Al abrir la puerta secreta, Bridget encontró a Daphne Britter
concentrada en su lectura. Su madre sustituta se le antojaba una etérea
figura de mármol envuelta en satín; el de su falda que arrastraba
hasta el tapete y el de su brillante cabello verde jade. Entró despacio
preparada mentalmente para la llamada de atención que recibiría,
pero esta nunca llegó. Daphne la miró sin decir nada y volvió a la
lectura en su pantalla virtual.
—Mamá, discúlpame, me sentí un poco resfriada esta mañana —
mintió.
Esta vez, Daphne no levantó la vista, pero su silencio decía a gritos
que desaprobaba que no hubiera, al menos, avisado dónde estaba y,
por supuesto, la hizo sentir peor que si la hubiera reprendido.

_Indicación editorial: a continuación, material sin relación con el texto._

theorem eqryVal_timeline (hsel : sel.toNat = q) (hq : q < 4) : eqryVal c sel = wN (c.eng.qs.getD q copyQ0).tl := by
  obtain ⟨htop, hitem, hqueue⟩ := selector_fields (it := 0) (hsel.trans (Nat.zero_add q).symm) hq (by decide)
  simp [eqryVal, htop, hitem, hqueue, timeline, hq, wN]

theorem eqryVal_sealed (hsel : sel.toNat = 4 + q) (hq : q < 4) : eqryVal c sel = wN (c.p.sealed.getD q 0) := by
  obtain ⟨htop, hitem, hqueue⟩ := selector_fields (it := 1) hsel hq (by decide)
  simp [eqryVal, htop, hitem, hqueue, sealedOf, hq, wN]

theorem eqryVal_matrix (hsel : sel.toNat = 16) (hbase : c.upper = false) : eqryVal c sel = wN c.mat.tl := by
  obtain ⟨htop, hitem, -⟩ := selector_fields (it := 4) (q := 0) hsel (by decide) (by decide)
  simp [eqryVal, htop, hitem, timeline, hbase, wN]

theorem eqryVal_timed (hsel : sel.toNat = 20) : eqryVal c sel = wN c.eng.tsb.length := by
  obtain ⟨htop, hitem, -⟩ := selector_fields (it := 5) (q := 0) hsel (by decide) (by decide)
  simp [eqryVal, htop, hitem, wN]

/-- A selector beyond the table. -/
theorem eqryVal_beyond (h : 2 ^ 12 ≤ sel.toNat ∨ 8 ≤ sel.toNat / 4 % 16) : eqryVal c sel = BitVec.allOnes 64 := by
  have hlt := sel.isLt
  have hbeyond : bits sel.toNat 63 12 ≠ 0 ∨ 7 < bits sel.toNat 5 2 := by
    unfold bits
    omega
  exact if_pos (by simpa only [Bool.or_eq_true, decide_eq_true_eq] using hbeyond)

end

end Sys2Proof.Machine

namespace Sys2Proof.Proofs

open Sys2Proof Sys2Proof.Machine

/-- Settles O34: each command by what it does with room in the withhold buffer, EQRY by the fields of its selector. -/
theorem engineCommandsIssue : Obligations.EngineCommandsIssue := by
  refine ⟨⟨fun x y z l b => doesWhen_of_onCore (fun _ => rfl) fun fo c => matCmd_fits,
      fun x y z b => doesWhen_of_onCore (fun _ => rfl) fun fo c => matCmd_fits,
      fun x y z => doesWhen_of_onCore (fun _ => rfl) fun fo c => matCmd_fits,
      fun x => doesWhen_of_onCore (fun _ => rfl) fun fo c => matCmd_fits,
      fun x y z => doesWhen_of_onCore (fun _ => rfl) fun fo c => matCmd_fits,
      fun x y z q => doesWhen_of_onCore (fun _ => rfl) fun fo c => withhold_fits,
      fun x z q => ⟨doesWhen_of_onCore (fun _ => rfl) fun fo c => withhold_fits,
        doesWhen_of_onCore (fun _ => rfl) fun fo c => withhold_fits,
        doesWhen_of_onCore (fun _ => rfl) fun fo c => withhold_fits,
        doesWhen_of_onCore (fun _ => rfl) fun fo c => withhold_fits⟩,
      fun x y z q l b => doesWhen_of_onCore (fun _ => rfl) fun fo c => opCnext_fits,
      fun x q => doesWhen_of_onCore (fun _ => rfl) fun fo c => opCseal_fits,
      fun x y m => doesWhen_of_onCore (fun _ => rfl) fun fo c ⟨hlt, hmod, hfits⟩ =>
        (opSendm_form ⟨hlt, hmod⟩).trans (withhold_fits hfits),
      fun x y m => doesWhen_of_onCore (fun _ => rfl) fun fo c => opSendm_trap⟩,
    fun x y => doesWhen_of_onCore (fun _ => rfl) fun fo c _ => rfl, fun c q hq => ⟨?timeline, ?sealed⟩,
    fun c => eqryVal_matrix rfl, fun c => eqryVal_timed rfl, fun c v => eqryVal_beyond⟩
  case timeline => exact eqryVal_timeline (Nat.mod_eq_of_lt (by omega)) hq
  case sealed => exact eqryVal_sealed (Nat.mod_eq_of_lt (by omega)) hq

end Sys2Proof.Proofs
end

section
/-! PROOFS. Events of the copy engine: completion, timed commands, starts, stops and bursts (R141, R142, R145, R148, R150,
R155, R158, R160; O55, first part). -/

namespace Sys2Proof.Machine

/-! ### An event of one core -/

section
variable {s : State} {c d : Core} {n : Nat} {f : Core → Core}

theorem State.modCore_of (hc : s.core n = some c) (hf : f c = d) : s.modCore n f = s.setCore n d :=
  hf ▸ Laws.modCore_some f hc

theorem State.modCore_self (hc : s.core n = some c) (hf : f c = c) : s.modCore n f = s :=
  (State.modCore_of hc hf).trans (Laws.setCore_self hc)

end

theorem bit_toNat {w : Nat} (v : BitVec w) (i : Nat) : bit v.toNat i = v.getLsbD i := bit_eq_testBit v.toNat i

theorem Core.cq_setCq (c : Core) (q k : Nat) (x : CopyQ) :
    (c.setCq q x).cq k = if k = q ∧ q < c.eng.qs.length then x else c.cq k :=
  Laws.getD_setAt c.eng.qs q k x copyQ0

/-! ### Completion (R142, R148, R160) -/

/-- The nodes `l` handed to the decrements of the cycle's end. -/
def handedOn (l : List Nat) (c : Core) : Core := { c with eng := { c.eng with dec := c.eng.dec ++ l } }

/-- The flag post of a control word on its way. -/
def postedBy (z : Word) (c : Core) : Core := { c with cyc := { c.cyc with out := c.cyc.out ++
  [(.gate, .flagx (z.toNat / 2 ^ 44 % 2 ^ 9) (z.toNat / 2 ^ 32 % 2 ^ 5) (z.toNat / 2 ^ 37 % 2 ^ 7))] } }

section
variable {s : State} {c : Core} {n q : Nat} {k : CopyCmd}

theorem State.copyComplete_none (hc : s.core n = some c) (hfin : (c.cq q).fin = none) : s.copyComplete n q = s := by
  simp only [State.copyComplete, hc, hfin]

theorem State.copyComplete_leaves (hc : s.core n = some c) (hfin : (c.cq q).fin = some k) (hnode : nodeOf c k = none)
    (hpost : k.c.z.getLsbD 53 = false) :
    s.copyComplete n q = s.setCore n (c.setCq q { c.cq q with fin := none }) := by
  simp only [State.copyComplete, hc, hfin, hnode, bit_toNat, hpost, Bool.false_eq_true, if_false]

theorem State.copyComplete_hands {g : GNode} (hc : s.core n = some c) (hfin : (c.cq q).fin = some k)
    (hnode : nodeOf c k = some g) (hpost : k.c.z.getLsbD 53 = false) :
    s.copyComplete n q = s.setCore n (handedOn g.succ (c.setCq q { c.cq q with fin := none })) := by
  simp only [State.copyComplete, hc, hfin, hnode, bit_toNat, hpost, Bool.false_eq_true, if_false]
  rfl

theorem State.copyComplete_posts (hc : s.core n = some c) (hfin : (c.cq q).fin = some k) (hnode : nodeOf c k = none)
    (hpost : k.c.z.getLsbD 53 = true) :
    s.copyComplete n q = s.setCore n (postedBy k.c.z (c.setCq q { c.cq q with fin := none })) := by
  simp only [State.copyComplete, hc, hfin, hnode, bit_toNat, hpost, if_true]
  rfl

theorem State.copyComplete_handsAndPosts {g : GNode} (hc : s.core n = some c) (hfin : (c.cq q).fin = some k)
    (hnode : nodeOf c k = some g) (hpost : k.c.z.getLsbD 53 = true) :
    s.copyComplete n q = s.setCore n (postedBy k.c.z (handedOn g.succ (c.setCq q { c.cq q with fin := none }))) := by
  simp only [State.copyComplete, hc, hfin, hnode, bit_toNat, hpost, if_true]
  rfl

end

/-! ### The due command of lowest time (R155) -/

/-- Of two timed commands the one of lower time, the first where they are equal. -/
def sooner (r : Option (Nat × Nat × CopyCmd)) (e : Nat × Nat × CopyCmd) : Option (Nat × Nat × CopyCmd) :=
  match r with
  | none => some e
  | some f => if e.1 < f.1 then some e else some f

theorem dueTimed_eq (c : Core) (q jobt : Nat) : dueTimed c q jobt =
    (c.eng.tsb.filter (fun e => e.2.1 = q && e.1 ≤ jobt && goesOn (c.cq q) e.2.2)).foldl sooner none := rfl

theorem sooner_spec (r : Option (Nat × Nat × CopyCmd)) (e : Nat × Nat × CopyCmd) :
    ∃ x, sooner r e = some x ∧ (x = e ∨ r = some x) ∧ x.1 ≤ e.1 ∧ ∀ f, r = some f → x.1 ≤ f.1 := by
  cases r with
  | none => exact ⟨e, rfl, .inl rfl, le_rfl, nofun⟩
  | some f =>
    by_cases h : e.1 < f.1
    · exact ⟨e, if_pos h, .inl rfl, le_rfl, fun g hg => Option.some.inj hg ▸ h.le⟩
    · exact ⟨f, if_neg h, .inr rfl, Nat.not_lt.1 h, fun g hg => Option.some.inj hg ▸ le_rfl⟩

/-- What a list of timed commands comes down to is one of them and no later than any. -/
theorem foldl_sooner {l : List (Nat × Nat × CopyCmd)} {r : Option (Nat × Nat × CopyCmd)} {e : Nat × Nat × CopyCmd}
    (h : l.foldl sooner r = some e) :
    (e ∈ l ∨ r = some e) ∧ (∀ f, r = some f → e.1 ≤ f.1) ∧ ∀ f ∈ l, e.1 ≤ f.1 := by
  induction l generalizing r with
  | nil =>
    obtain rfl : r = some e := h
    exact ⟨.inr rfl, fun f hf => Option.some.inj hf ▸ le_rfl, nofun⟩
  | cons a l ih =>
    obtain ⟨x, hx, hfrom, hle, hrest⟩ := sooner_spec r a
    obtain ⟨hmem, hold, hl⟩ := ih h
    have hex := hold x hx
    refine ⟨?_, fun f hf => hex.trans (hrest f hf), List.forall_mem_cons.2 ⟨hex.trans hle, hl⟩⟩
    rcases hmem with hmem | hsame
    · exact .inl (List.mem_cons_of_mem a hmem)
    · obtain rfl : x = e := Option.some.inj (hx.symm.trans hsame)
      rcases hfrom with rfl | hfrom
      · exact .inl List.mem_cons_self
      · exact .inr hfrom

theorem dueTimed_least {c : Core} {q t : Nat} {e : Nat × Nat × CopyCmd} (h : dueTimed c q t = some e) :
    e ∈ c.eng.tsb ∧ e.2.1 = q ∧ e.1 ≤ t ∧
    ∀ f ∈ c.eng.tsb, f.2.1 = q → f.1 ≤ t → goesOn (c.cq q) f.2.2 = true → e.1 ≤ f.1 := by
  rw [dueTimed_eq] at h
  obtain ⟨hmem, -, hleast⟩ := foldl_sooner h
  have hin := hmem.resolve_right nofun
  simp only [List.mem_filter, Bool.and_eq_true, decide_eq_true_eq] at hin hleast
  obtain ⟨htsb, ⟨hqueue, htime⟩, -⟩ := hin
  exact ⟨htsb, hqueue, htime, fun f hf hq ht hgo => hleast f ⟨hf, ⟨hq, ht⟩, hgo⟩⟩

/-! ### Starts (R141, R151, R160) -/

theorem blockAddr (v : Word) : bits v.toNat 31 0 = v.toNat % 2 ^ 32 := by
  rw [bits_31 _ _ (by decide), pow_zero, Nat.div_one]

/-- A bank used in this cycle by the engine. -/
def bankTaken (b : Nat) (c : Core) : Core :=
  { c with cyc := { c.cyc with turns := c.cyc.turns ++ [b], used := c.cyc.used ++ [b] } }

section
variable {c : Core} {q : Nat} {k : CopyCmd} {l : List CopyCmd}

theorem startView_none (hdue : (c.cq q).due = none) : startView c q = (c.cq q, c.eng.tsb) := by
  simp only [startView, hdue]

theorem startView_due {e : Nat × Nat × CopyCmd} (hdue : (c.cq q).due = some e) :
    startView c q = ({ c.cq q with cmds := e.2.2 :: (c.cq q).cmds, due := none }, c.eng.tsb.erase e) := by
  simp only [startView, hdue]

/-- The head of queue `q` as its start leaves it, a timed command out of the buffer (R155). -/
def headStarted (q : Nat) (k : CopyCmd) (l : List CopyCmd) (v : CopyQ × List (Nat × Nat × CopyCmd)) (c : Core) : Core :=
  { c with eng := { c.eng with tsb := v.2 } }.setCq q { v.1 with cmds := k :: l }

theorem headStarted_none {k' : CopyCmd} (hdue : (c.cq q).due = none) :
    headStarted q k' l (startView c q) c = c.setCq q { c.cq q with cmds := k' :: l } := by
  rw [startView_none hdue]
  rfl

theorem copyStart_idle (hstart : startable c q = false) : copyStart q c = c := by
  simp [copyStart, hstart]

theorem copyStart_notLoaded {g : GNode} (hstart : startable c q = true) (hview : (startView c q).1.cmds = k :: l)
    (hnode : nodeOf c k = some g) (hpred : g.pred = none) : copyStart q c =
      stopWith q (startView c q).1 { k with cause := some cENGDESC } l (startView c q).2 c := by
  simp [copyStart, hstart, hview, hnode, hpred]

theorem copyStart_cpy (hstart : startable c q = true) (hview : (startView c q).1.cmds = k :: l)
    (hnode : nodeOf c k = none) (hop : k.c.op = 0x20) :
    copyStart q c = headStarted q { k with started := true } l (startView c q) c := by
  simp only [copyStart, hstart, hview, hnode, hop, Bool.false_eq_true, if_true, if_false]
  rfl

theorem copyStart_cpyFree {g : GNode} {m : Nat} (hstart : startable c q = true) (hview : (startView c q).1.cmds = k :: l)
    (hnode : nodeOf c k = some g) (hpred : g.pred = some m) (hop : k.c.op = 0x20) :
    copyStart q c = headStarted q { k with started := true } l (startView c q) c := by
  simp only [copyStart, hstart, hview, hnode, hpred, hop, Option.isNone_some, Bool.false_eq_true, if_true, if_false]
  rfl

—¿Se encuentra Annie en casa?
Sin alterar su postura, Daphne señaló la puerta de la izquierda:
suspiró cuando la vio entrar en la habitación. Otra vez no había
tenido el coraje de corregirla. La quería más de lo debido, el estómago
se le achicaba de preocupación cada vez que llegaba tarde o con un
moretón nuevo.
Aunque la responsabilidad final de su educación no recaía en
su persona, pensaba que debería adoptar un rol más activo en esta.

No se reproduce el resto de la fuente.